Posted by: Non-Lawyer | Sep 28, 2004 4:24:56 PM
I am a former state district attorney who is now doing federal public defender panel work. I found about your site from the Nashville Fed PD office and now enjoy reading it every day, in light of Blakely.
I have a client who is being "enhanced" with "relevant conduct" outside the 5 year statute of limitations. Is it a windfall to make the Gov. abide by its own limitations of actions?
Posted by: Joe Baugh | Sep 28, 2004 5:16:26 PM
Prof. Berman, while I agree with your basic premise that we shouldn't worry about windfalls when deciding whether the Guidelines could/should be severable, I'm not too sure the "low end" statistics necessarily prove your point. In my experience, courts go along with low end after the prosecutor has recommended low end pursuant to a plea agreement. I would be very curious to see if those percentages dramatically changed for defendants who went to trial. My guess is that they would. Thus, the predominance of "low end" sentences would more likely be attributed to judges' desire to encourage plea bargaining and avoid trials (especially among newer federal judges who know only a Guidelines-based system).
1. And I don't know if you can conclude that the government is most concerned with windfalls to fraud defendants (1) because an anonymous government poster is hardly a mouthpiece for the SG or AG, (2) because, as I have pointed out in earlier posts, fraud loss levels are an easy and extreme example (and one early in part 2 of the Guidelines), and (3) except for corporate crime, there is no "war on fraud" but there is a "war on drugs." Whether stated or not, the government is most interested in gun, drug, and immigration cases, and enhancing factors can have a strong effect on those cases.
I still agree with you, however, that windfalls should still not play a role in the severability question, largely for the other arguments you've articulated in the past. And I certainly agree that more data from the USSC would be helpful in understanding any possible Booker ramifications.
Posted by: District Clerk Battling Blakely | Sep 28, 2004 5:21:58 PM
Great comments everyone, keep them coming. In particular, everyone should speculate about the fact unless and until the USSC starts sharing the real data it has.
Posted by: Doug B. | Sep 28, 2004 8:10:17 PM
I'd like to emphasize again this point: "an anonymous government poster is hardly a mouthpiece for the SG or AG"
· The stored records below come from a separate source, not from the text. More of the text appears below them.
-- ==== Sys2Proof/Machine/Ops.lean ====
section
/-! DEFINITION. The named operations over memory, registers, stack and framebuffer, and raising a fault (R8, R9). -/

namespace Sys2Proof.Machine

/-! ### Memory (R50 to R58) -/

/-- The canonical form under the font `f`: addresses strictly rising and below 4096, no entry equal to the reset
contents. -/
abbrev Memory.wf (f : Font) (m : Memory) : Prop :=
  m.Pairwise (fun c d => c.1 < d.1) ∧ ∀ c ∈ m, c.1 < Config.memSize ∧ c.2 ≠ resetByte f c.1

/-- The byte at address `a` (R8). -/
def Memory.read (f : Font) : Memory → Nat → Byte
  | [], a => resetByte f a
  | (k, b) :: rest, a => if k = a then b else Memory.read f rest a

/-- `m` with nothing listed at `a`. -/
def Memory.erase (m : Memory) (a : Nat) : Memory := m.filter (fun c => c.1 ≠ a)

/-- `m` with `(a, b)` listed before the first higher address. -/
def Memory.insert : Memory → Nat → Byte → Memory
  | [], a, b => [(a, b)]
  | (k, c) :: rest, a, b => if a < k then (a, b) :: (k, c) :: rest else (k, c) :: Memory.insert rest a b

/-- Write one byte (R8). An address above 4095 has no cell and nothing is written there; no instruction and no event
gets that far, because each tests its bound first (R57). -/
def Memory.write (f : Font) (m : Memory) (a : Nat) (b : Byte) : Memory :=
  if a < Config.memSize then
    if b = resetByte f a then m.erase a else (m.erase a).insert a b
  else m

/-- `MemRead(a, n)`: the `n` bytes at `a` to `a+n-1`, lowest address first, no wrap-around (R8, R56). -/
def Memory.readBytes (f : Font) (m : Memory) (a : Nat) : Nat → List Byte
  | 0 => []
  | n + 1 => m.read f a :: Memory.readBytes f m (a + 1) n

/-- `MemWrite(a, n, v)`: the bytes of `v` to consecutive ascending addresses from `a`, no wrap-around (R8, R56). -/
def Memory.writeBytes (f : Font) (m : Memory) (a : Nat) : List Byte → Memory
  | [] => m
  | b :: rest => Memory.writeBytes f (m.write f a b) (a + 1) rest

/-! ### Registers and the other single cells -/

/-- Read `V[x]` (R21). -/
def State.reg (s : State) (x : Reg) : Byte := s.v[x]

/-- `V[x] <- b` (R7). -/
def State.setReg (s : State) (x : Reg) (b : Byte) : State := { s with v := s.v.set x b }

/-- Replace all sixteen registers at once (`Fx65`, R145). -/
def State.setRegs (s : State) (v : Vector Byte 16) : State := { s with v := v }

/-- `I <- w` (R7). -/
def State.setI (s : State) (w : Word) : State := { s with i := w }

/-- `pc <- w` (R7). -/
def State.setPc (s : State) (w : Word) : State := { s with pc := w }

/-- `DT <- b` (R7). -/
def State.setDt (s : State) (b : Byte) : State := { s with dt := b }

/-- `ST <- b` (R7). -/
def State.setSt (s : State) (b : Byte) : State := { s with st := b }

/-- `keys[k] <- p` (R183). -/
def State.setKeyBit (s : State) (k : Key) (p : Bool) : State := { s with keys := s.keys.set k p }

/-- Key `k` is pressed (R30). -/
def State.key (s : State) (k : Key) : Bool := s.keys[k]

/-- `changed <- b` (R32). -/
def State.setChanged (s : State) (b : Bool) : State := { s with changed := b }

/-- `status <- c` (R33). -/
def State.setStatus (s : State) (c : Status) : State := { s with status := c }

/-- Replace the framebuffer (R31). -/
def State.setFb (s : State) (f : Framebuffer) : State := { s with fb := f }

/-- Replace memory (R35). -/
def State.setMem (s : State) (m : Memory) : State := { s with mem := m }

/-- The byte of the machine's memory at `a`: `MemRead(a, 1)` (R8). -/
def State.byte (s : State) (a : Nat) : Byte := s.mem.read s.font a

/-- The `n` bytes of the machine's memory from `a`: `MemRead(a, n)` (R8). -/
def State.bytes (s : State) (a n : Nat) : List Byte := s.mem.readBytes s.font a n

/-- `MemWrite(a, n, l)` with the `n` bytes of `l` (R8). -/
def State.store (s : State) (a : Nat) (l : List Byte) : State := s.setMem (s.mem.writeBytes s.font a l)

/-- The events that remain scheduled (log entry 1). -/
def State.setSchedule (s : State) (l : List Event) : State := { s with schedule := l }

/-- `pc <- pc + 2`: the fetch advance (R92) and the further 2 of a skip (R103). -/
def State.advance (s : State) : State := s.setPc (s.pc + 2)

/-- `rnd()`: the random byte this draw gives; `State.drawn` is the state after it (R10, R131). -/
def State.rnd (s : State) : Byte := Config.randomByte s.draws

/-- The state after one draw of a random byte (R131). -/
def State.drawn (s : State) : State := { s with draws := s.draws + 1 }

/-! ### The call stack (R27, R28) -/

/-- Push: write `stack[sp]`, then increment `sp`. The index `k` is `sp`, below 16. -/
def State.push (s : State) (k : Fin 16) (w : Word) : State :=
  { s with stack := s.stack.set k w, sp := s.sp + 1 }

/-- Pop: decrement `sp`, then take `stack[sp]` to `pc`. The index `k` is the new `sp`; the entry keeps its value. -/
def State.popToPc (s : State) (k : Fin 16) : State :=
  { s with sp := s.sp - 1, pc := s.stack[k] }

/-! ### The framebuffer (R31) -/

/-- `fb[x,y]`; false outside the 64 by 32 grid. -/
def Framebuffer.pixel (f : Framebuffer) (x y : Nat) : Bool :=
  if h : x < Config.screenWidth ∧ y < Config.screenHeight then (f[y]'h.2)[x]'h.1 else false

/-- `fb[x,y] <- fb[x,y] ^ 1`; nothing outside the grid. -/
def Framebuffer.toggle (f : Framebuffer) (x y : Nat) : Framebuffer :=
  if h : x < Config.screenWidth ∧ y < Config.screenHeight then
    f.set y ((f[y]'h.2).set x (!(f[y]'h.2)[x]'h.1) h.1) h.2
  else f

/-- Every cell off (R150). -/
def Framebuffer.blank : Framebuffer :=
  Vector.replicate Config.screenHeight (Vector.replicate Config.screenWidth false)

/-! ### Raising a fault (R9, R170, R177) -/

/-- `raise Fault(c)`: `status <- Crashed`, `cause <- c`, and nothing else (R9). This is the machine's whole fault
entry: nothing is saved, control goes nowhere, and there is no return from it (R177, R178); only `reset` leaves
Crashed. The `pc` is what the step has made of it by then (R95, R175). -/
def State.raise (s : State) (c : FaultCause) : State := { s with status := .crashed, cause := some c }

/-- The code of the `cause` latch (R171). -/
def causeCode : Option FaultCause → Nat
  | none => 0
  | some .unknownOpcode => 1
  | some .stackOverflow => 2
  | some .stackUnderflow => 3
  | some .fetchOutOfBounds => 4
  | some .memoryOutOfBounds => 5

end Sys2Proof.Machine
end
That said, it seems to me one can reconcile my observations and Professor Berman's (i.e., that anecdotally most federal offenses are guns, drugs, and immigration, and we would expect unguided sentencing to result in lower sentences in many such cases) simply by saying that a reasonable prosecutor might conclude that non-guidelines sentences for guns, drug, and immigration offenses are likely still to be relatively (or, to many, more) appropriate to the crime, but white-collar sentences well may not be. I do not suggest that that is the OSG's reasoning (because I am not privy to it, and my guess is as good as yours) but I certainly feel that way.